theorem evolves_stopSweep {o0 : State} (s0 : State) (t : Nat) (status : Nat)  (hev : Evolves o0 s0) :
    Evolves o0 (Sys2Proof.Machine.State.stopSweep s0 t status) := by
  unfold Sys2Proof.Machine.State.stopSweep
  repeat' (first | intro _ | with_reducible assumption | with_reducible refine EvolvesSnd.out ?_ | with_reducible refine EvolvesFst.out ?_ | with_reducible refine EvolvesTrd.out ?_ | with_reducible apply evolves_setEntry | with_reducible apply evolves_updSec | with_reducible apply evolves_completeDeferred | with_reducible apply evolves_forEach | with_reducible apply evolves_foldl | with_reducible apply evolves_foldl_snd | with_reducible apply evolves_foldl_fst | with_reducible apply evolves_ite | with_reducible apply evolves_ite_snd | with_reducible apply evolves_ite_fst | with_reducible apply evolves_now | with_reducible refine evolves_getD (fun t ht => ?_) ?_ | (with_reducible refine evolves_id ?_; simp only [↓evolves_mk_iff]) | split | with_reducible apply evolvesSnd_mk | with_reducible apply evolvesFst_mk | with_reducible apply evolvesTrd_mk | (refine evolves_snd_eq (by with_reducible assumption) ?_) | (refine evolves_fst_eq (by with_reducible assumption) ?_) | (refine evolves_trd_eq (by with_reducible assumption) ?_))

theorem evolves_emptyBerthsOf {o0 : State} (s : State) (t : Nat)  (hev : Evolves o0 s) :
    Evolves o0 (Sys2Proof.Machine.State.emptyBerthsOf s t) := by
  unfold Sys2Proof.Machine.State.emptyBerthsOf
  repeat' (first | intro _ | with_reducible assumption | with_reducible refine EvolvesSnd.out ?_ | with_reducible refine EvolvesFst.out ?_ | with_reducible refine EvolvesTrd.out ?_ | with_reducible apply evolves_emptyBerth | with_reducible apply evolves_forEach | with_reducible apply evolves_foldl | with_reducible apply evolves_foldl_snd | with_reducible apply evolves_foldl_fst | with_reducible apply evolves_ite | with_reducible apply evolves_ite_snd | with_reducible apply evolves_ite_fst | with_reducible apply evolves_now | with_reducible refine evolves_getD (fun t ht => ?_) ?_ | (with_reducible refine evolves_id ?_; simp only [↓evolves_mk_iff]) | split | with_reducible apply evolvesSnd_mk | with_reducible apply evolvesFst_mk | with_reducible apply evolvesTrd_mk | (refine evolves_snd_eq (by with_reducible assumption) ?_) | (refine evolves_fst_eq (by with_reducible assumption) ?_) | (refine evolves_trd_eq (by with_reducible assumption) ?_))

theorem evolves_dropGrants {o0 : State} (s : State) (t : Nat)  (hev : Evolves o0 s) :
    Evolves o0 (Sys2Proof.Machine.State.dropGrants s t) := by
  unfold Sys2Proof.Machine.State.dropGrants
  repeat' (first | intro _ | with_reducible assumption | with_reducible refine EvolvesSnd.out ?_ | with_reducible refine EvolvesFst.out ?_ | with_reducible refine EvolvesTrd.out ?_ | with_reducible apply evolves_setReg | with_reducible apply evolves_forEach | with_reducible apply evolves_foldl | with_reducible apply evolves_foldl_snd | with_reducible apply evolves_foldl_fst | with_reducible apply evolves_ite | with_reducible apply evolves_ite_snd | with_reducible apply evolves_ite_fst | with_reducible apply evolves_now | with_reducible refine evolves_getD (fun t ht => ?_) ?_ | (with_reducible refine evolves_id ?_; simp only [↓evolves_mk_iff]) | split | with_reducible apply evolvesSnd_mk | with_reducible apply evolvesFst_mk | with_reducible apply evolvesTrd_mk | (refine evolves_snd_eq (by with_reducible assumption) ?_) | (refine evolves_fst_eq (by with_reducible assumption) ?_) | (refine evolves_trd_eq (by with_reducible assumption) ?_))

theorem evolves_closeSession {o0 : State} (s : State) (t : Nat)  (hev : Evolves o0 s) :
    Evolves o0 (Sys2Proof.Machine.State.closeSession s t) := by
  unfold Sys2Proof.Machine.State.closeSession
  repeat' (first | intro _ | with_reducible assumption | with_reducible refine EvolvesSnd.out ?_ | with_reducible refine EvolvesFst.out ?_ | with_reducible refine EvolvesTrd.out ?_ | with_reducible apply evolves_abortRings | with_reducible apply evolves_abortConsist | with_reducible apply evolves_loseIlk | with_reducible apply evolves_changeOwner | with_reducible apply evolves_closeSequence | with_reducible apply evolves_shutRing | with_reducible apply evolves_stopSweep | with_reducible apply evolves_emptyBerthsOf | with_reducible apply evolves_dropGrants | with_reducible apply evolves_forEach | with_reducible apply evolves_foldl | with_reducible apply evolves_foldl_snd | with_reducible apply evolves_foldl_fst | with_reducible apply evolves_ite | with_reducible apply evolves_ite_snd | with_reducible apply evolves_ite_fst | with_reducible apply evolves_now | with_reducible refine evolves_getD (fun t ht => ?_) ?_ | (with_reducible refine evolves_id ?_; simp only [↓evolves_mk_iff]) | split | with_reducible apply evolvesSnd_mk | with_reducible apply evolvesFst_mk | with_reducible apply evolvesTrd_mk | (refine evolves_snd_eq (by with_reducible assumption) ?_) | (refine evolves_fst_eq (by with_reducible assumption) ?_) | (refine evolves_trd_eq (by with_reducible assumption) ?_))

theorem evolves_doSessionClose {o0 : State} (s : State) (r : Nat) (e : CtlEntry) (i : Nat)  (hev : Evolves o0 s) :
    Evolves o0 (Sys2Proof.Machine.State.doSessionClose s r e i) := by
  unfold Sys2Proof.Machine.State.doSessionClose
  repeat' (first | intro _ | with_reducible assumption | with_reducible refine EvolvesSnd.out ?_ | with_reducible refine EvolvesFst.out ?_ | with_reducible refine EvolvesTrd.out ?_ | with_reducible apply evolves_updSec | with_reducible apply evolves_setSession | with_reducible apply evolves_endControl | with_reducible apply evolves_closeSession | with_reducible apply evolves_forEach | with_reducible apply evolves_foldl | with_reducible apply evolves_foldl_snd | with_reducible apply evolves_foldl_fst | with_reducible apply evolves_ite | with_reducible apply evolves_ite_snd | with_reducible apply evolves_ite_fst | with_reducible apply evolves_now | with_reducible refine evolves_getD (fun t ht => ?_) ?_ | (with_reducible refine evolves_id ?_; simp only [↓evolves_mk_iff]) | split | with_reducible apply evolvesSnd_mk | with_reducible apply evolvesFst_mk | with_reducible apply evolvesTrd_mk | (refine evolves_snd_eq (by with_reducible assumption) ?_) | (refine evolves_fst_eq (by with_reducible assumption) ?_) | (refine evolves_trd_eq (by with_reducible assumption) ?_))

theorem evolves_zeroTenant {o0 : State} (s : State) (t : Nat)  (hev : Evolves o0 s) :
    Evolves o0 (Sys2Proof.Machine.State.zeroTenant s t) := by
  unfold Sys2Proof.Machine.State.zeroTenant
  repeat' (first | intro _ | with_reducible assumption | with_reducible refine EvolvesSnd.out ?_ | with_reducible refine EvolvesFst.out ?_ | with_reducible refine EvolvesTrd.out ?_ | with_reducible apply evolves_freePage | with_reducible apply evolves_zeroPage | with_reducible apply evolves_forEach | with_reducible apply evolves_foldl | with_reducible apply evolves_foldl_snd | with_reducible apply evolves_foldl_fst | with_reducible apply evolves_ite | with_reducible apply evolves_ite_snd | with_reducible apply evolves_ite_fst | with_reducible apply evolves_now | with_reducible refine evolves_getD (fun t ht => ?_) ?_ | (with_reducible refine evolves_id ?_; simp only [↓evolves_mk_iff]) | split | with_reducible apply evolvesSnd_mk | with_reducible apply evolvesFst_mk | with_reducible apply evolvesTrd_mk | (refine evolves_snd_eq (by with_reducible assumption) ?_) | (refine evolves_fst_eq (by with_reducible assumption) ?_) | (refine evolves_trd_eq (by with_reducible assumption) ?_))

> **How to complete this task**: Copy out the entries exactly. Begin at the first line and end with the line that has "unfold Sys2Proof.Machine.State.stopSweep".

> **Answer section**:
theorem evolves_stopSweep {o0 : State} (s0 : State) (t : Nat) (status : Nat)  (hev : Evolves o0 s0) :
    Evolves o0 (Sys2Proof.Machine.State.stopSweep s0 t status) := by
  unfold Sys2Proof.Machine.State.stopSweep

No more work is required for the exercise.